Hacker News new | ask | show | jobs
by andreasvc 4783 days ago
I have the impression that the average sentence length is more on the order of 15 words per sentence, but I might be wrong.

The cubic time complexity is for exhaustively finding the best parse. In practice you can use various approximation techniques, such as coarse-to-fine parsing used by the Charniak & Berkeley parsers. I believe these two are faster than the Stanford Parser, and the parameters of the approximation can be tuned to have faster parsing at the expense of accuracy. You could probably get a reasonable parse tree for a sentence in one second. The fastest PCFG parser which does not do such approximations is bitpar. Another avenue is to try to use the GPU; there has been some research into this.

Dependency parsers are indeed faster but in general their accuracy cannot be compared to constituency parsers, because the information in the output is of a different nature.

2 comments

I have the impression that the average sentence length is more on the order of 15 words per sentence, but I might be wrong.

It highly depends on the nature of the material. But, e.g. in Dutch based on samples of newspapers I found that the average is between 16 and 20 tokens.

The grandparent mentions sentences of 100 word (I take that he means tokens). I'd guess that such sentences usually contain one or more dependent clauses, that can be parsed separately if necessary.

In practice you can use various approximation techniques, such as coarse-to-fine parsing used by the Charniak & Berkeley parsers.

Indeed, there are many possible optimizations. Such as: restricting the number of lexical analyses using a part-of-speech tagger (particularly useful in highly lexicalized grammars), guided parsing (e.g. by filtering partial left-corner splines that never lead to a good parse), and beam search.

Dependency parsers are indeed faster

Purely statistical dependency parsers are faster. There are also dependency parsers that use (rule-based) unification grammars. Such parsers can produce dependency structure as a side-effect or even post-processing step and rely on relatively expensive unification of attribute-value structures.

>> The grandparent mentions sentences of 100 word (I take that he means tokens).

Correct. Though I have seen valid (readily human-readable) sentences even longer at 140 tokens, so the number of words too can reach or exceed 100 more frequently than commonly assumed.

>> I'd guess that such sentences usually contain one or more dependent clauses, that can be parsed separately if necessary.

Absolutely. Often more than one independent clause and several dependent clauses. But I am not aware how to identify these and parse them separately. Can you please shed some light? Are there for example some simpler grammars available that do not need to do the full parse to identify these clauses?

I haven't tried such a thing (yet), but there is some work in that area. Advaith Siddhartan's thesis may be a good start:

http://citeseerx.ist.psu.edu/viewdoc/download?doi=10.1.1.1.8...

Thanks!

Here is a study on average sentence length showing it at 24 words per sentence: http://ds.nahoo.net/Academic/Maths/Sentence.html

In my own study, I performed analysis on a corpus of a few hundred million sentences of written text and found it at 31 words per sentence.

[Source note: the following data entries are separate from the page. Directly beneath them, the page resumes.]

-- ==== Sys2Proof/Machine/Dma.lean ====
section
/-! DEFINITION. The DMA engines (R240 to R255).  A channel's requests fly as messages and come back as
responses (log 21). -/

namespace Sys2Proof.Machine

/-- An access of a DMA channel, before it is issued: tile space on any device, or unit space of this one inside
the owner's windows (R242). -/
def State.dmaReach (s : State) (w : Who) (full n : Nat) (write : Bool) : Bool :=
  let space := full / 2 ^ 32 % 4
  space == 0 || (space == 1 && full / 2 ^ 34 == s.device && s.reach w none (full % 2 ^ 32) n write == 0)

/-- Crossbar port of the DMA hub in fault records (R151, R324). -/
def dmaUnit : Nat := 0x8000 + 18

/-- Channel `ch` as a master (R240). -/
def State.dmaWho (s : State) (ch : Nat) : Who :=
  { id := 0x410 + ch / 8, phys := 0x7FF, tag := ch % 8, dev := s.device }

/-! ### Descriptors (R243, R244) -/

/-- CTL bits of a descriptor. -/
def Desc.nextEn (d : Desc) : Bool := d.ctl.getLsbD 15
def Desc.evt (d : Desc) : Bool := d.ctl.getLsbD 14
def Desc.wb (d : Desc) : Bool := d.ctl.getLsbD 13
def Desc.srcFixed (d : Desc) : Bool := d.ctl.getLsbD 10
def Desc.dstFixed (d : Desc) : Bool := d.ctl.getLsbD 9
/-- Beats of a burst. -/
def Desc.burst (d : Desc) : Nat := bitsOf d.ctl.toNat 0 8 + 1

/-- The fields of a descriptor's 32 bytes. -/
def Desc.parse (b : List Byte) : Desc :=
  { src := leAt b 0 6, dst := leAt b 6 6, len := leAt b 12 4, ctl := BitVec.ofNat 16 (leAt b 16 2)
    next := leAt b 20 6 }

/-- A descriptor that R243 and R244 refuse. -/
def badDesc (b : List Byte) : Bool :=
  let d := Desc.parse b
  d.len == 0 || decide (0x1000000 < d.len) || bitsOf d.ctl.toNat 11 2 != 0 || d.ctl.getLsbD 8 ||
    leAt b 19 1 != 0 || leAt b 26 6 != 0 || (d.nextEn && d.next % 8 != 0) || d.src % 8 != 0 ||
    d.dst % (if d.dstFixed then 4 else 8) != 0 || (d.dstFixed && d.len % 4 != 0) ||
    (d.srcFixed && d.src / 2 ^ 32 % 4 == 0) || (d.dstFixed && d.dst / 2 ^ 32 % 4 == 0)

/-! ### Requests -/

/-- The tag of a channel's request: bits [2:0] its number, [3] a write, [7:4] a rotating number. -/
def dmaTag (ch : Nat) (write : Bool) (seq : Nat) : Nat := ch % 8 + 8 * b2n write + 16 * (seq % 16)

/-- A request of channel `ch` at a system address (R240). -/
def State.dmaMsg (s : State) (ch tag : Nat) (kind : MsgKind) (full len : Nat) (data : List Byte) : Msg :=
  { kind := kind, len := len, srcId := 0x410 + ch / 8, srcPhys := 0x7FF, srcDev := s.device, tag := tag
    cap := 0, chk := false, dev := full / 2 ^ 34, space := full / 2 ^ 32 % 4, addr := full % 2 ^ 32
    data := data, badCrc := false, user := some (s.chan ch).owner }

/-- The descriptor of channel `ch` is to end with a status; the first one counts. -/
def State.dmaFail (s : State) (ch status : Nat) : State :=
  let c := s.chan ch
  s.setChan ch { c with endSt := some (c.endSt.getD status) }

/-- The number of the next request of channel `ch` in rotation whose tag is neither outstanding nor resting (R170,
R176). -/
def State.dmaSeq (s : State) (ch : Nat) (write : Bool) : Option Nat :=
  let c := s.chan ch
  ((List.range 16).map fun i => ((if write then c.wseq else c.rseq) + i) % 16).find? fun n =>
    let tag := dmaTag ch write n
    (tfind? tag (s.dmaE (ch / 8)).resting).isNone && !c.unacked.any fun u => u.msg.tag == tag

/-- Send a READ of channel `ch`, or end the descriptor with 0x82 (R242); it waits while every tag rests. -/
def State.dmaRead (s : State) (ch full len : Nat) : State :=
  let c := s.chan ch
  if !s.dmaReach (s.dmaWho ch) full len false then s.dmaFail ch 0x82
  else
    match s.dmaSeq ch false with
    | none => s
    | some n =>
      let m := s.dmaMsg ch (dmaTag ch false n) .read full len []
      (s.setChan ch { c with rd := some ⟨m, 0, 0, s.now⟩, rseq := (n + 1) % 16 }).fly m

/-- Send a write of channel `ch` whose data stands at offset `off`. -/
def State.dmaWrite (s : State) (ch full off : Nat) (fixed : Bool) (data : List Byte) : State :=
  let c := s.chan ch
  if !s.dmaReach (s.dmaWho ch) full data.length true then s.dmaFail ch 0x82
  else
    match s.dmaSeq ch true with
    | none => s
    | some n =>
      let m := s.dmaMsg ch (dmaTag ch true n) (if fixed then .writeFixed else .write) full data.length data
      (s.setChan ch { c with
        unacked := c.unacked ++ [⟨m, off, 0, s.now⟩], wseq := (n + 1) % 16, written := off + data.length
        staging := c.staging.drop data.length }).fly m

/-- Fetch the descriptor at `a`: the channel's current one, of which nothing is read or confirmed yet (R248, R251). -/
def State.dmaFetch (s : State) (ch a : Nat) : State :=
  let c := s.chan ch
  (s.setChan ch { c with
    busy := true, phase := .fetch, cur := a, desc := {}, staging := [], inbox := [], remain := 0, confirmed := 0
    written := 0, failOff := none, endSt := none, ends := false }).dmaRead ch a 32

/-! ### Registers of a channel (R241, R251 to R253, R255) -/

/-- A write by a master other than the owner (R241). -/
def State.dmaOwnErr (s : State) (ch : Nat) : State :=
  let c := s.chan ch
  (s.setChan ch { c with ownErr := true }).fireIf c.evErr (96 + ch)

/-- RUN ← 1 (R251, R253): ignored while busy, and refused on a fenced engine. -/
def State.dmaStart (s : State) (ch : Nat) : State :=
  let c := s.chan ch
  if c.busy then s
  else if (s.dmaE (ch / 8)).fenced then s.setChan ch { c with err := true, last := 0x92 }
  else (s.setChan ch { c with stopping := false }).dmaFetch ch c.descAddr

/-- The descriptor has completed but for what follows its last DONE (R255). -/
def Chan.completed (c : Chan) : Bool :=
  c.phase == .writeBack || (c.phase == .move && c.written == c.desc.len && c.unacked.isEmpty && c.endSt.isNone)

/-- RUN ← 0 (R252, R255). -/
def State.dmaStopReq (s : State) (ch : Nat) : State :=
  let c := s.chan ch
  if c.busy && !c.stopping then s.setChan ch { c with stopping := true, ends := c.completed } else s

/-- A write of DMA_CH_CTL (R241, R251): RESET prevails over RUN. -/
def State.writeDmaCtl (s : State) (master ch : Nat) (v : W32) : State :=
  let c := s.chan ch
  if c.owner ≠ master then s.dmaOwnErr ch
  else
    let s1 := s.setChan ch { c with evErr := bitq v 4, prio := fld v 0 2 }
    if bitq v 30 then s1.chanReset ch
    else if bitq v 31 then s1.dmaStart ch
    else s1.dmaStopReq ch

It would be great if you can point to the use of GPU for parsing.

I had never heard of the bitpar parser, will look into it.

My average sentence length of 15 came from a bunch of literary novels. The non-literary fiction had even less, at 11 words. There is obviously quite some variance here, but actually it shouldn't matter for a parser because humans appear to parse in linear time (given a well written sentence).